*Activity*: Using the entries that follow, establish how many lines contain the word "zeroing" and give only that figure.

....................

/-- Write one predicate; writes to p0 are discarded (R15). -/
def Thread.setPred (t : Thread) (p : BitVec 4) (b : Bool) : Thread :=
  let m : BitVec 16 := (1 : BitVec 16) <<< p.toNat
  { t with preds := (if b then t.preds ||| m else t.preds &&& ~~~m) ||| 1 }

/-- Write the whole predicate word; bit 0 stays set (R15). -/
def Thread.setPreds (t : Thread) (w : BitVec 16) : Thread := { t with preds := w ||| 1 }

/-- OR flags into sw.FPX (R56). -/
def Thread.orFpx (t : Thread) (f : Nat) : Thread := { t with fpx := t.fpx ||| BitVec.ofNat 5 f }

/-- DEFEAT, the defeat count of the status half-word (R16). -/
def Thread.defeat (t : Thread) : Nat := t.status.toNat % 16

def Thread.setDefeat (t : Thread) (n : Nat) : Thread :=
  { t with status := BitVec.ofNat 16 (t.status.toNat / 16 * 16 + n % 16) }

/-- Set or clear TRAPPEND, status bit 4 (R16). -/
def Thread.setTrapPend (t : Thread) (b : Bool) : Thread :=
  { t with status := if b then t.status ||| 0x10 else t.status &&& 0xFFEF }

/-- Set or clear RECPEND, status bit 5 (R16). -/
def Thread.setRecPend (t : Thread) (b : Bool) : Thread :=
  { t with status := if b then t.status ||| 0x20 else t.status &&& 0xFFDF }

/-- A thread is in a trap while sw.TRAPC is nonzero (R259). -/
def Thread.inTrap (t : Thread) : Bool := t.trapc != 0

/-- The slot of a thread, when it stands in one. -/
def Thread.slot? (t : Thread) : Option Nat :=
  match t.place with
  | .slot n => some n
  | _ => none

/-- Whether a guard lets its word execute (R60). -/
def guardHolds (t : Thread) (g : BitVec 5) : Bool := t.pred (g.setWidth 4) != g.getLsbD 4

/-! ### The trap queue (R315 to R317) -/

/-- The trap queue of a partition index on a core: 4 · first region of its set + index (R317). -/
def trapQueueOf (s : State) (core p : Nat) : Nat :=
  match psetOf s (regionOf core) with
  | some x => 4 * (x.ry * 8 + x.rx) + p
  | none => 4 * regionOf core + p

/-- Whether sw.TQHEAD has passed a sequence number, both counted modulo 2^16. -/
def headPassed (q : TrapQ) (seq : Nat) : Bool := (q.head + 65536 - seq % 65536 - 1) % 65536 < 32768 && q.head != seq % 65536

/-- Whether a position of the queue is in use (R316). -/
def posInUse (q : TrapQ) (pos : Nat) : Bool :=
  match tblFind q.recs pos with
  | some r => r.live || !headPassed q r.seq
  | none => false

/-- Quads 0 to 3 of a record (R315). -/
def trapRecQuads (r : TrapRec) : List Word :=
  [BitVec.ofNat 64 (r.seq % 65536 * 2 ^ 48 + r.type * 2 ^ 40 + r.tid % 2 ^ 40),
   BitVec.ofNat 64 (r.cause * 2 ^ 56 + r.cls * 2 ^ 52 + r.kind * 2 ^ 50 + b2n r.skipOk * 2 ^ 49 + r.core * 2 ^ 34
     + r.part * 2 ^ 32 + r.ctx * 2 ^ 16 + r.pc % 2 ^ 14),
   BitVec.ofNat 64 r.addr,
   BitVec.ofNat 64 (r.more * 2 ^ 32 + r.cyc % 2 ^ 32)]

/-- Bytes of a list of quads. -/
def quadBytes : List Word → List Byte
  | [] => []
  | w :: ws => leBytes 8 w.toNat ++ quadBytes ws

/-- Give a record the next position and write it to the queue window in HBM (R316). -/
def placeRec (s : State) (q : Nat) (r : TrapRec) : State :=
  let tq := getTrapQ s q
  let r' := { r with seq := tq.ins % 65536 }
  let pos := tq.ins % 256
  let s1 := setTrapQ s q { tq with recs := tblSet tq.recs pos r', ins := tq.ins + 1 }
  if tq.window = 0 then s1
  else { s1 with mem := memWrite s1.mem (tierKey 0 (tq.window + 32 * pos)) (quadBytes (trapRecQuads r')) }

/-- Insert the waiting records of a queue as long as two positions are out of use; a thread of which none waits any more loses RECPEND
(R316). The list is the queue's waiting list, oldest first. -/
def insertWaiting (q : Nat) : List TrapRec → State → State
  | [], s => s
  | r :: rs, s =>
    let tq := getTrapQ s q
    let free := !posInUse tq (tq.ins % 256) && (r.type == 5 || !posInUse tq ((tq.ins + 1) % 256))
    if free then
      let s1 := setTrapQ s q { tq with waiting := rs }
      insertWaiting q rs (modThread (placeRec s1 q r) r.tid (·.setRecPend (rs.any fun w => w.type != 5 && w.tid == r.tid)))
    else s
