/-- The steps of a walk after its leaf is found and its rights allow the access (R280, R283, R284). The access `a` waits when its page has
to be zeroed; without a context no owner is taken (log entry 59). -/
def afterWalk (s : State) (p : Nat) (a : Access) (ctx cls va : Nat) (k : WalkKind) (l : Leaf) : State × Xlat :=
  match useLeaf s p ctx cls va k l with
  | none => (s, .fault 3)
  | some (pa, s1) =>
    if l.tier = 2 || ctx = 0 || ownsFrames s1 ctx l.tier pa (l.size / 65536) then
      (s1, .key (tierKey l.tier pa + va % l.size) l.tier (levelsOf l.size))
    else (takePage s1 p ctx cls va l pa [a], .waits)

/-- The port that serves a class and virtual address (R276). -/
def portOf (cls va : Nat) : Nat := if cls = 4 then va / 2 ^ 11 % 8 else if cls = 5 then 8 + va / 2 ^ 11 % 4 else 12

/-- A walk of a unit of the device, with the roots given, for an access that it carries out in one step (R280, R283, R284): the memory key,
if the address translates. Without a context (`ctx` 0: the launch unit before a context starts) no owner is taken (log entry 59). -/
def unitWalk (s : State) (ctx root cls va : Nat) (k : WalkKind) : State × Option Nat :=
  match walk s root cls va k with
  | .error _ => (s, none)
  | .ok l =>
    match useLeaf s (portOf cls va) ctx cls va k l with
    | none => (s, none)
    | some (pa, s1) =>
      let key := tierKey l.tier pa + va % l.size
      if l.tier = 2 || ctx = 0 || ownsFrames s1 ctx l.tier pa (l.size / 65536) then (s1, some key)
      else (takePage s1 (portOf cls va) ctx cls va l pa [], some key)

/-- Key of a device address for a unit of the device (launch unit, log, acceptors, image writer), which reads and writes with
the roots given; `none` where there is no home or no translation. -/
def unitKey (s : State) (ctx core p r4 r5 r6 : Nat) (da : Nat) (k : WalkKind) : State × Option Nat :=
  match homeOf s ctx core p da with
  | .scratch c off => (s, some (scratchKey c off))
  | .istore c off => (s, some (istoreKey c off))
  | .commons g off => (s, some (commonsKey g off))
  | .port _ cls va => unitWalk s ctx (if cls = 4 then r4 else if cls = 5 then r5 else r6) cls va k
  | .device _ _ => (s, none)
  | .none => (s, none)

/-- Bytes at a device address as a context's unit reads them, in lines of 64; `none` when a line has no home, no translation or a poisoned
word. The first number counts lines. -/
def unitRead (s : State) (ctx core p r4 r5 r6 : Nat) : Nat → Nat → Nat → State × Option (List Byte)
  | 0, _, _ => (s, some [])
  | n + 1, da, len =>
    let z := min len (64 - da % 64)
    if len = 0 then (s, some [])
    else match unitKey s ctx core p r4 r5 r6 da ⟨true, false, false⟩ with
    | (s1, none) => (s1, none)
    | (s1, some k) =>
      if poisoned s1 k z then (s1, none)
      else
        let r := unitRead s1 ctx core p r4 r5 r6 n (da + z) (len - z)
        (r.1, r.2.map fun bs => memRead r.1.mem k z ++ bs)

/-- Whether a write must wait for the image writer (R289): its page belongs to an image being written and is not imaged yet. -/
def imageHolds (s : State) (ctx da : Nat) : Bool :=
  (addrClass da == 4 || addrClass da == 5) && match (getCtx s ctx).bind fun x => x.image.map fun j => (x, j) with
  | none => false
  | some (x, j) => j.writing && j.todo.any fun t =>
      let b := (nth {} x.segs t.1).base + t.2
      da / 65536 == b / 65536

/-- The virtual device whose launch accord an accord is. -/
def launchVd (s : State) (acc : Nat) : Option Nat :=
  (s.vds.find? fun v => v.2.acc == some acc).map (·.1)

/-- The root with which a port translates an access: its context's; for a member of a launch accord, which no context owns, the one that
its virtual device keeps for future contexts (R353). -/
def rootFor (s : State) (a : Access) (ctx cls : Nat) : Option Nat :=
  match getCtx s ctx with
  | some x => some (rootOf x cls)
  | none =>
    match a.who with
    | .acceptor _ acc _ => (launchVd s acc).map fun v =>
        let d := getVd s v
        if cls = 4 then d.root4 else if cls = 5 then d.root5 else d.root6
    | _ => none

/-- Translation of an access at a port (R280, R281, R284, R287). Of the accesses that wait for a page in motion the first 256 fill the
port's migration buffer, and those behind them wait in the network; both go on in their order of arrival. -/
def translate (s : State) (p : Nat) (a : Access) (ctx cls va : Nat) (k : WalkKind) : State × Xlat :=
  match rootFor s a ctx cls with
  | none => (s, .fault 1)
  | some root =>
    let mig := findJob s.dev.migrating ctx cls va
    let behindWrite := match mig with
      | some j => j.waiting.any fun b => b.localDa / 64 == a.localDa / 64
      | none => false
    if mig.isSome && (k.writes || behindWrite) then
      ({ s with dev := { s.dev with migrating := addWaiting s.dev.migrating ctx cls va a } }, .waits)
    else
      let tlb := if ctx ≠ 0 && Config.useTlb s.nonce then
          (getPort s p).tlb.find? fun t => t.ctx == ctx && t.cls == cls && t.va ≤ va && va < t.va + t.size
            && (!k.r || t.r) && (!k.w || t.w) && (!k.m || t.m)
        else none
      let s1 := bump s
      match tlb with
      | some t =>
        match findZero s1.dev.zeroing t.tier (t.pa + (va - t.va)) with
        | some j => ({ s1 with dev := { s1.dev with zeroing := s1.dev.zeroing.map fun i =>
            if i.pa = j.pa && i.tier = j.tier then { i with waiting := i.waiting ++ [a] } else i } }, .waits)
        | none =>
          let e := ofLeBytes (memRead s1.mem (tierKey 0 t.entry) 8)
          (setEntry s1 t.entry (withAD e k.writes), .key (tierKey t.tier (t.pa + (va - t.va))) t.tier 0)
      | none =>
        match walk s1 root cls va k with
        | .error c => (s1, .fault c)
        | .ok l =>
          match findZero s1.dev.zeroing l.tier l.pa with
          | some j => ({ s1 with dev := { s1.dev with zeroing := s1.dev.zeroing.map fun i =>
              if i.pa = j.pa && i.tier = j.tier then { i with waiting := i.waiting ++ [a] } else i } }, .waits)
          | none => afterWalk s1 p a ctx cls va k l

/-- Whether two accesses are of one issuer, from one core, and to one line (R117). -/
def sameLine (a b : Access) : Bool := a.who == b.who && a.core == b.core && a.da / 64 == b.da / 64

/-- Whether the order of its line binds an access (R113, R117): all but the reads of a tile command, which no rule orders behind the
command's own writes. -/
def keepsLine (a : Access) : Bool :=
  (walkKindOf a.act).writes || (match a.who with
    | .cmd _ _ _ => false
    | _ => true)

/-- Whether an access waits behind a held access of the same thread and line (R113, R117, R314). -/
def behindHeld (s : State) (p : Nat) (a : Access) : Bool := keepsLine a && (getPort s p).held.any fun h => sameLine h.acc a

/-- Whether an access waits behind a write of the same thread and line that waits for the image writer (R113, R117, R289). -/
def behindImage (s : State) (ctx : Nat) (a : Access) : Bool :=
  keepsLine a && (match (getCtx s ctx).bind (·.image) with
    | some j => j.held.any fun h => sameLine h a
    | none => false)

/-- The step that an access packet is at its home. -/
def accessStep (a : Access) : Instr :=
  match a.act with
  | .load => .loadRequest a
  | .store _ => .storeDelivery a
  | _ => .mergeApply a

/-- An access carried out at a port, `wait` cycles after it came: its answer tells the key, which pins the page until it has arrived. -/
def answerAt (s : State) (p wait key : Nat) (a : Access) : State :=
  answer (atRouter (portCore p) (wait + serviceTime s p)) { a with key := some key } (applyAt s key (portRegion p) a a.z)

....................

*Answer box*: 4